Владимир (встает). Я вас помирю около самовара! Тут-то, вероятно, не выйдет никаких разногласий... Идем, Натуська!

 

Оба идут с террасы в калитку.

 

Наташа (хватая брата под руку). Все дуются! Как было в прошлом году весело! Я думала, что опять... А где тот студент, который гостил у нас прошлым летом? Вот премилый человек...

Владимир. Увы! В тюремном заключении!

 

Скрываются за калиткой.

 

Серафима Сергеевна (подойдя к двери). Николай Александрович! Иди! Ты не допил своего чая...

Городецкий (входит с сигарой во рту). Приехала еще одна живая программа! (Ходит по террасе.)

Серафима Сергеевна. Ты, Коля, все забываешь, что Володя -- не мальчик... Он совершеннолетний.

Городецкий. "Либеральные парадоксы"! Гм!.. (Садится к столу.) Сынок -- демократ, племянник -- народник, тесть -- ретроград... Эсдеры, эсеры, кадеры и кто там еще...

Серафима Сергеевна. Какие же мы либералы?!

Городецкий. Э-э, матушка, они всех валят в одну кучу... У каждого из них... свой аршин, и, если вершка не хватит, кончено: вали его в либеральную кучу... вроде мусорной ямы...

Серафима Сергеевна. Ты, Коля, все-таки очень несдержан... Довел Липу до слез... Зачем? Пусть их делают как хотят.

Городецкий. Когда женщина в споре не находит логических аргументов, она орошает противника слезами. Принципиальные слезы! Нет ничего противнее! И подарить хочется, и баню выстроить... (Смеется.) Уж если так надоело быть помещиком, взяли бы да подарили мне... Да! А что же? Если сосчитать долги банку, Виноградову, недоимки разные... если, говорю, ликвидировать хозяйство, то, ей-богу, мы окажемся не богаче мужиков!

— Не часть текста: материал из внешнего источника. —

-- ==== Sys2Proof/Laws/KeepTrim.lean ====
section
/-!
SUPPORT. Keep for every function of Machine/Trim.lean that makes a state.
-/

namespace Sys2Proof.Machine

theorem trimLoad_keep {q m s0 v0 v1} (k0 : Keep q m s0 v0) : Keep q m s0 (trimLoad v0 v1) := by
  unfold trimLoad
  extract_lets a0 a1 a2
  have h3 : Keep q m s0 a1 := State.setReg_keep k0
  have h4 : Keep q m s0 a2 := State.setReg64_keep h3
  exact Keep.foldl h4 (fun x5 h6 _ => (State.setReg_keep h6))

theorem trimStart_keep {q m s0 v0 v1} (k1 : Keep q m s0 v1) : Keep q m s0 (trimStart v0 v1) := by
  unfold trimStart
  extract_lets a0 a1
  have h2 : Keep q m s0 a1 := Keep.set_trim k1
  exact Keep.ite k1 (State.setFld_keep (State.setBit_keep h2))

theorem trimReady_keep {q m s0 v0 v1} (k1 : Keep q m s0 v1) : Keep q m s0 (trimReady v0 v1) := by
  unfold trimReady
  extract_lets a0 a1
  exact State.setFld_keep (Keep.set_trim k1)

theorem trimWrite_keep {m s0 v0} (k0 : Keep false m s0 v0) : Keep false m s0 (trimWrite v0) := by
  unfold trimWrite
  extract_lets a0 a1 a2 a3
  have h4 : Keep false m s0 a2 := State.setReg64_keep (State.write_keep k0)
  have h5 : Keep false m s0 a3 := State.setFld_keep h4
  exact Keep.ite k0 (trimReady_keep (State.setFld_keep h5))

theorem trimApply_keep {q m s0 v0} (k0 : Keep q m s0 v0) : Keep q m s0 (trimApply v0) := by
  unfold trimApply
  extract_lets a0 a1 a2 a3 a4
  have h5 : Keep q m s0 a0 := Keep.foldl k0 (fun x6 h7 _ => (State.setReg_keep h7))
  have h9 : Keep q m s0 a1 := State.cond_keep h5 (fun x10 h11 => (State.setReg_keep h11))
  have h12 : Keep q m s0 a2 := Keep.set_trim h9
  have h13 : Keep q m s0 a3 := State.setFld_keep (State.setBit_keep h12)
  have h14 : Keep q m s0 a4 := State.raise_keep h13
  exact Keep.ite k0 (Keep.ite (State.raise_keep h14) h14)

theorem fireInstant_keep {q m s0 v0 v1 v2} (k2 : Keep q m s0 v2) : Keep q m s0 (fireInstant v0 v1 v2) := by
  unfold fireInstant
  extract_lets a0
  exact State.cond_keep (triggerFire_keep k2) (fun x1 h2 => (trimApply_keep h2))

theorem execTrimStart_keep {q m s0 v0 v1} (k1 : Keep q m s0 v1) : OutKeep q m s0 (execTrimStart v0 v1) := by
  unfold execTrimStart
  exact OutKeep.next (State.whenWorking_keep k1 (fun x0 h1 => (trimStart_keep h1)))

theorem execTrimVaultWritten_keep {m s0 v0} (k0 : Keep false m s0 v0) : OutKeep false m s0 (execTrimVaultWritten v0)
    := by
  unfold execTrimVaultWritten
  exact OutKeep.next (State.whenWorking_keep k0 (fun x0 h1 => (trimWrite_keep h1)))

theorem execTrimApply_keep {q m s0 v0} (k0 : Keep q m s0 v0) : OutKeep q m s0 (execTrimApply v0) := by
  unfold execTrimApply
  exact OutKeep.next (State.whenWorking_keep k0 (fun x0 h1 => (Keep.ite h1 (trimApply_keep h1))))

theorem execTriggerFire_keep {q m s0 v0 v1 v2 v3} (k3 : Keep q m s0 v3) : OutKeep q m s0 (execTriggerFire v0 v1 v2
    v3) := by
  unfold execTriggerFire
  exact OutKeep.next (State.whenWorking_keep k3 (fun x0 h1 => (fireInstant_keep (State.lost_keep (State.lost_keep
      h1)))))

end Sys2Proof.Machine
end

Серафима Сергеевна (вспомнив). А страховку ты внес?

Городецкий. Откуда?! Я фальшивых ассигнаций не делаю... Опять придется у этого прохвоста, Виноградова, занимать.

Серафима Сергеевна. Папа хочет приехать. Он рассчитывал, что ты дашь ему до января семьсот рублей...

Городецкий. Все рассчитывают взять у меня, и никто не рассчитывает дать мне... Воображают, что мои латифундии приносят мне громадный доход...

 

Из калитки идет к террасе повар.

 

Повар. Барыня! Что прикажете на третье?

Серафима Сергеевна. Что тебе?

Повар. На третье что приготовить: мороженое или пломбир?

Городецкий (сердито). Только не пломбир! Надоел твой пломбир.

Серафима Сергеевна. И не мороженое! Сережа объедается и потом хворает. Спроси барышню, Наталью Николаевну: что она захочет, то и приготовь!

Повар. Слушаюсь... Барышня любит вафли.

 

За калиткой шум голосов; повар уходит; доносится звонкий голос Наташи: "Вафли, вафли!" -- и из калитки выходят Павел Иванович, Липа, Владимир, переодетый в русскую рубашку, и Наташа.

 

Владимир. Ну, пролетарии всех стран, соединяйтесь около самовара!

Серафима Сергеевна. Слава богу! Давно бы так!

Павел Иванович. Чай пить могут из одного самовара все партии.

 

Общий смех.

 

Липа (Владимиру). Все забастовали?

Владимир. Все! Все! И медички, и высшие...

Липа. А горный институт?

Владимир. Все! Даже путейцы!

 

Рассаживаются около стола.

 

Липа. Ах, как мне захотелось в Петербург!

Городецкий (с иронией). И надолго забастовали?

Владимир. На неопределенное время.

Городецкий. Ага! Ну а все-таки? До января, до февраля?..

Владимир. Впредь до изменения общих условий... Я давно бы мог приехать, да не хотелось... Митинги, рефераты, доклады...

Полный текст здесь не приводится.